Truth is, it’s impossible to find shepherds who meet these baseline criteria, unless you are looking among men and women who have been radically shaped and shepherded by Jesus himself. Those who idolize political solutions to this problem have failed to believe in the power of the Good Shepherd exerting himself through the lives of his sub-shepherds. There is a solution and that solution is the Risen Jesus.

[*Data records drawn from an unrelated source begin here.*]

-- ==== Sys2Proof/Laws/Starts.lean ====
section
/-! SUPPORT. Starting a command of the command table, in the words of the statements. -/

namespace Sys2Proof.Machine

/-- A command that starts now is in the table under its acceptance number. -/
theorem startsNow_find {s : State} {c op : Nat} {log : Option Nat} {cmd : Cmd} (h : startsNow s c op log cmd = true) :
    findCmd s c = some cmd := by
  simp only [startsNow, Bool.and_eq_true, decide_eq_true_eq] at h
  exact h.1.1.1.1

/-- The acceptance number of a command that starts now. -/
theorem startsNow_seq {s : State} {c op : Nat} {log : Option Nat} {cmd : Cmd} (h : startsNow s c op log cmd = true) :
    cmd.seq = c := findCmd_seq (startsNow_find h)

/-- A command that starts now has not started. -/
theorem startsNow_started {s : State} {c op : Nat} {log : Option Nat} {cmd : Cmd} (h : startsNow s c op log cmd = true) :
    cmd.started = false := by
  simp only [startsNow, eligible, Bool.and_eq_true, Bool.not_eq_true'] at h
  exact h.1.1.2.1

/-- What a command that starts now does. -/
theorem startCmd_now {s : State} {c op : Nat} {log : Option Nat} {cmd : Cmd} (doms : State → Cmd → Option Nat)
    (hold : State → Cmd → Bool) (body : State → Cmd → State) (h : startsNow s c op log cmd = true)
    (hd : doms s cmd = none) (hh : hold s cmd = false) :
    startCmd s c op log doms hold body = body (markStarted s c) cmd := by
  simp only [startsNow, Bool.and_eq_true, decide_eq_true_eq, Bool.not_eq_true'] at h
  obtain ⟨⟨⟨⟨h1, h2⟩, h3⟩, h4⟩, h5⟩ := h
  exact startCmd_starts doms hold body h1 h2 h3 h4 h5 hd hh

/-- What an OK_NOOP whose turn has come does. -/
theorem startCmd_noopNow {s : State} {c op : Nat} {log : Option Nat} {cmd : Cmd} (doms : State → Cmd → Option Nat)
    (hold : State → Cmd → Bool) (body : State → Cmd → State) (h : noopNow s c op log cmd = true) :
    startCmd s c op log doms hold body = complete s c { status := .okNoop } := by
  simp only [noopNow, Bool.and_eq_true, decide_eq_true_eq] at h
  obtain ⟨⟨⟨h1, h2⟩, h3⟩, h4⟩ := h
  exact startCmd_noop doms hold body h1 h2 h3 h4

end Sys2Proof.Machine
end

There’s a second reason the shepherd does what he does:

2. Because the full set matters.

It’s no accident that in telling this parable that Jesus talks about a hundred sheep with one sheep gone missing. But what is this about? Well, Ezekiel 34–36 tells the story of how God in the Davidic messiah would restore the tribes of Israel, including the Gentiles, so that none would be missing. So, then, if Ezekiel 34–36 is in the background to this parable, then the Parable of the Lost Sheep is not just a story about recovering individual sheep but a story about what God in Jesus Christ is doing to restore the tribes of the world—sheep of all color. (Likewise drawing on Ezekiel 34–36, Jesus makes essentially the same point in John 10:16 when he says, “And I have other sheep that are not of this fold. I must bring them also, and they will listen to my voice. So there will be one flock, one shepherd.”) And you can’t have a full restoration with one of the tribes missing. You need the full set; you need all one hundred, or the messiah has failed as a shepherd.

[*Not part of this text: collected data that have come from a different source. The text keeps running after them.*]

-- ==== Sys2Proof/Tests/Slice0.lean ====
section
/-! SUPPORT. The ill-formed commands that WellFormed refuses, the states that meet the hypotheses of the statements, and a few
steps whose outcome the spec gives. -/

namespace Sys2Proof.Tests

open Sys2Proof.Machine

/-! ### States -/

/-- The steward running, at 20 s, with U in L0. -/
def up : State := { State.reset with
  tick := 20000000,
  crd := { State.reset.crd with
    phase := .running, porN := true, supplyOk := true, rootOk := true, pllLock := true, trimDone := true, fwUp := true },
  links := { State.reset.links with u := { State.reset.links.u with l0 := true, rate := 6, width := 16 } } }

/-- The 64 bytes of an entry: its opcode, and its parameters from byte 8. -/
def rawOf (op : Nat) (ps : List Byte) : List Byte :=
  BitVec.ofNat 8 op :: List.replicate 7 0 ++ ps ++ List.replicate (56 - ps.length) 0

/-- Command 5 of the table, from pair 0 of a tenant. -/
def cmdOf (tenant op : Nat) (ps : List Byte) : Cmd :=
  { seq := 5, tenant := tenant, qp := 0, cls := 0, raw := rawOf op ps, acc := 0 }

/-- A state with one command in its table. -/
def holding (s : State) (c : Cmd) : State := { s with qc := { s.qc with cmds := [c], nextSeq := 6 } }
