-- ==== Sys2Proof/Word.lean ====
section
/-! DEFINITION. The machine word and the set `Int64` of 00_scope.md R9. -/

namespace Sys2Proof

/-- One memory word, the relative base, every operand and result: a signed 64-bit two's complement
integer (00 R9, 40 R102). Its integer value is `toInt`. -/
abbrev Word := BitVec 64

/-- The integer lies in `Int64`, the range [-2^63, 2^63 - 1] (00 R9). -/
abbrev FitsInt64 (v : Int) : Prop := -(2 ^ 63) ≤ v ∧ v ≤ 2 ^ 63 - 1

/-- The unique `Int64` congruent to `v` modulo 2^64; it is `v` itself when `v` fits (00 R12). -/
def wordOfInt (v : Int) : Word := BitVec.ofInt 64 v

end Sys2Proof
end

One day when I was a young boy, I set out to construct a 1500-piece jigsaw puzzle, an image of Jacques-Louis David’s painting of Napoleon’s coronation. I worked and worked at it for months but, you know, I never finished it. Do you know why? Not because I wasn’t close; I got very close. I never finished it because as I was putting in the very last pieces into the puzzle with increasing joy, I came right to the end with one more empty spot to go, and—and I couldn’t find that final jigsaw piece. I looked and looked everywhere, high and low, but for all I know that one missing piece ended up in my mother’s vacuum. What good is a 1499-piece puzzle? Answer: no good at all. It was the epic puzzle failure.

In the same way, you see, the problem with even the most radical of political solutions to the racial pandemic is that they’re not radical enough, not transcendent enough, not robust enough in the scope of their vision. The shepherd’s vision is not that just one category of sheep make it through alive at the end of the day (that’s a great start but it’s only the start). The shepherd’s vision is for the flock to both flourish and to come together. And until that time, we are like that unfinished puzzle of a great coronation.
Egon Schiele began a painting of his family but tragically never finished it—due to a pandemic. I know someone else who started a family painting but to this point it has yet to be finished. That “someone else” is also a shepherd. Unless we see a critical mass of shepherds rise up from within the church, shepherds who are ready to exert their image of God by going after, finding, carrying and celebrating errant sheep, which we all are, then God’s family portrait will also remain tragically unfinished. But what do we do today? Today, whether or not you are ordained or plan to be ordained, if you identify yourself as God’s shepherd, I’m calling on you. Let’s work together on gathering all the sheep. Let’s work on finishing that family portrait.